6.2 Dekkingsmiddelen
De financiële uitvoerbaarheid van dit bestemmingsplan steunt op de volgende elementen:
1. De in het Ontwikkelingsbedrijf opgenomen reserveringen.
2. Opbrengsten uit zandwinning
3. De uitgifte van gronden door middel van verkoop aan derden
6.3 Beschrijving Elementen
De elementen, zoals aangegeven in het bestemmingsplan en bijbehorende plankaart, die van belang zijn voor de toetsing op de financiële haalbaarheid, zijn:
1. aanleg van waterplassen met de daarbij behorende voorzieningen.
2. verbetering openbare infrastructuur.
3. toevoeging van woningbouw
4. zandwinning
sub 1. Aanleg waterplassen met de daarbij behorende voorzieningen.
Hierbij gaat het om een drietal aan elkaar gekoppelde waterplassen van circa 60 ha groot. Deze plassen hebben naast de functie van waterberging voor de woningbouw in de Waalsprong tevens een recreatieve functie. Om deze functie te versterken kan circa 20.000 m2 b.v.o. aan commerciële voorzieningen gerealiseerd worden in het aansluitende leisurepark.
sub 2. Verbetering openbare infrastructuur.
Het bestemmingsplan biedt de mogelijkheid fiets- en wandelpaden te realiseren met een
lengte van circa 4 km. Ten behoeve van de autobereikbaarheid van de voorzieningen zal
ten zuiden van de Ovatonde een groot parkeerterrein aangelegd worden.

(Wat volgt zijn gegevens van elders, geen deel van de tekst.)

-- ==== Sys2Proof/Machine/Operands.lean ====
section
/-! DEFINITION. The operand forms: the constants `SCHEDULE` and `EOM_BYTES`, the parameter `SIN32`, the location list, and the
bytes, bits and frequencies the synthesizers select. An instruction has no operand field: these are all its operands. -/

namespace Sys2Proof.Machine

/-- `SCHEDULE`, the read-only dispatch table, indexed by stage code (R26, R74). -/
def schedule : Vector Code 14 := #v[0, 3, 0, 3, 0, 3, 2, 3, 1, 3, 1, 3, 1, 3]

/-- `EOM_BYTES`, the read-only EOM burst (R25, R78). -/
def eomBytes : Vector Byte 20 :=
  #v[0xAB, 0xAB, 0xAB, 0xAB, 0xAB, 0xAB, 0xAB, 0xAB, 0xAB, 0xAB, 0xAB, 0xAB, 0xAB, 0xAB, 0xAB, 0xAB, 0x4E, 0x4E, 0x4E, 0x4E]

/-- A value of magnitude at most 1.0. -/
def withinOne (x : F32) : Bool := f32Abs x ≤ 0x3F800000

/-- `raw` narrowed to the three properties R15 assumes: zero at +0.0, bounded by 1.0 at every finite argument, and a function of
the argument's bits alone. A function that has the properties is left as it is, so every admissible `SIN32` is one of these
(log entry 2). -/
def admissibleSin (raw : F32 → F32) (x : F32) : F32 :=
  if x = 0 then 0
  else if f32Finite x && !withinOne (raw x) then 0
  else raw x

/-- `SIN32`, the sine of the datapath (R10 (b), R15). -/
def sin32 : F32 → F32 := admissibleSin Config.rawSin32

/-- `count_locations()` (R23, R106): the index of the first entry equal to the marker, or 31. -/
def countLocations (marker : Vector Byte 6) (loc : Vector (Vector Byte 6) 31) : Nat :=
  loc.toList.findIdx (· = marker)

/-- The data bit a slot step sends (R52, R121): bit `bitPos` of the byte, bit 0 the least significant. -/
def dataBit (byte : Byte) (bitPos : BitVec 3) : Bool := byte.getLsbD bitPos.toNat

/-- The tone of a bit (R80, R122). -/
def toneFreq (bit : Bool) : F32 := if bit then Config.markFreq else Config.spaceFreq

/-- `t` = `F32(n) (/) F32(44100)` (R123, R141). -/
def sampleTime (n : Nat) : F32 := f32Div (f32OfNat n) Config.sampleRateF32

/-- `x` = `(TWO_PI (*) t) (*) f` (R124, R141). -/
def phase (n : Nat) (f : F32) : F32 := f32Mul (f32Mul Config.twoPi (sampleTime n)) f

/-- The sample of a bit period at index `n` (R122 to R125), under a sine. -/
def afskSample (sin : F32 → F32) (bit : Bool) (n : Nat) : Option Sample :=
  toS16 (f32Mul (sin (phase n (toneFreq bit))) Config.int16MaxF32)

/-- The attention sample at index `n` (R141), under a sine. -/
def attnSample (sin : F32 → F32) (n : Nat) : Option Sample :=
  let s1 := sin (phase n Config.attnF1)
  let s2 := sin (phase n Config.attnF2)
  toS16 (f32Mul (f32Div (f32Add s1 s2) Config.twoF32) Config.int16MaxF32)

/-- A byte register of the input record (R21). -/
def readAh (h : AlertHeader) : AhReg → Byte
  | .org i => h.org[i]
  | .evt i => h.evt[i]
  | .loc k i => h.loc[k][i]
  | .vtp i => h.vtp[i]
  | .otime i => h.otime[i]
  | .call i => h.call[i]
  | .attnSeconds => h.attnSeconds

/-- A host write of one byte register of the input record (R21). -/
def writeAh (h : AlertHeader) (r : AhReg) (v : Byte) : AlertHeader :=
  match r with
  | .org i => { h with org := h.org.set i v }
  | .evt i => { h with evt := h.evt.set i v }
  | .loc k i => { h with loc := h.loc.set k (h.loc[k].set i v) }
  | .vtp i => { h with vtp := h.vtp.set i v }
  | .otime i => { h with otime := h.otime.set i v }
  | .call i => { h with call := h.call.set i v }
  | .attnSeconds => { h with attnSeconds := v }

end Sys2Proof.Machine
end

sub 3. Toevoeging van woningbouw
In het bestemmingsplan is voorzien in de mogelijkheid op een aantal locaties rondom de
plassen woningbouw toe te voegen, zowel in het landschap, aan het water als ook in
het water.
sub 4. Zandwinning.
De aanleg van de plassen maakt de winning van bouwstoffen mogelijk. Hierbij
gaat het om afzet van de bovengrond in de vorm van klei, de winning van
ophoog- dan wel industriezand en grind.
6.4 Financiële Aspecten.
De elementen genoemd onder punt 1 t/m 4, zijn opgenomen in een planexploitatie, waarbij de volgende uitgangspunten zijn gehanteerd:
start exploitatie 1-7- 2008
einde exploitatie 31-12-2016
rente 5,5%
inflatie investeringen 3,0%
inflatie opbrengsten 2,0%
prijspeil 1 januari 2007
datum exploitatie oktober 2007
Dekking van deze exploitatie is gevonden in inkomsten uit verkoop van bouwrijpe grond en opbrengsten uit de zandwinning. Daarnaast is een voorziening in het Ontwikkelingsbedrijf getroffen.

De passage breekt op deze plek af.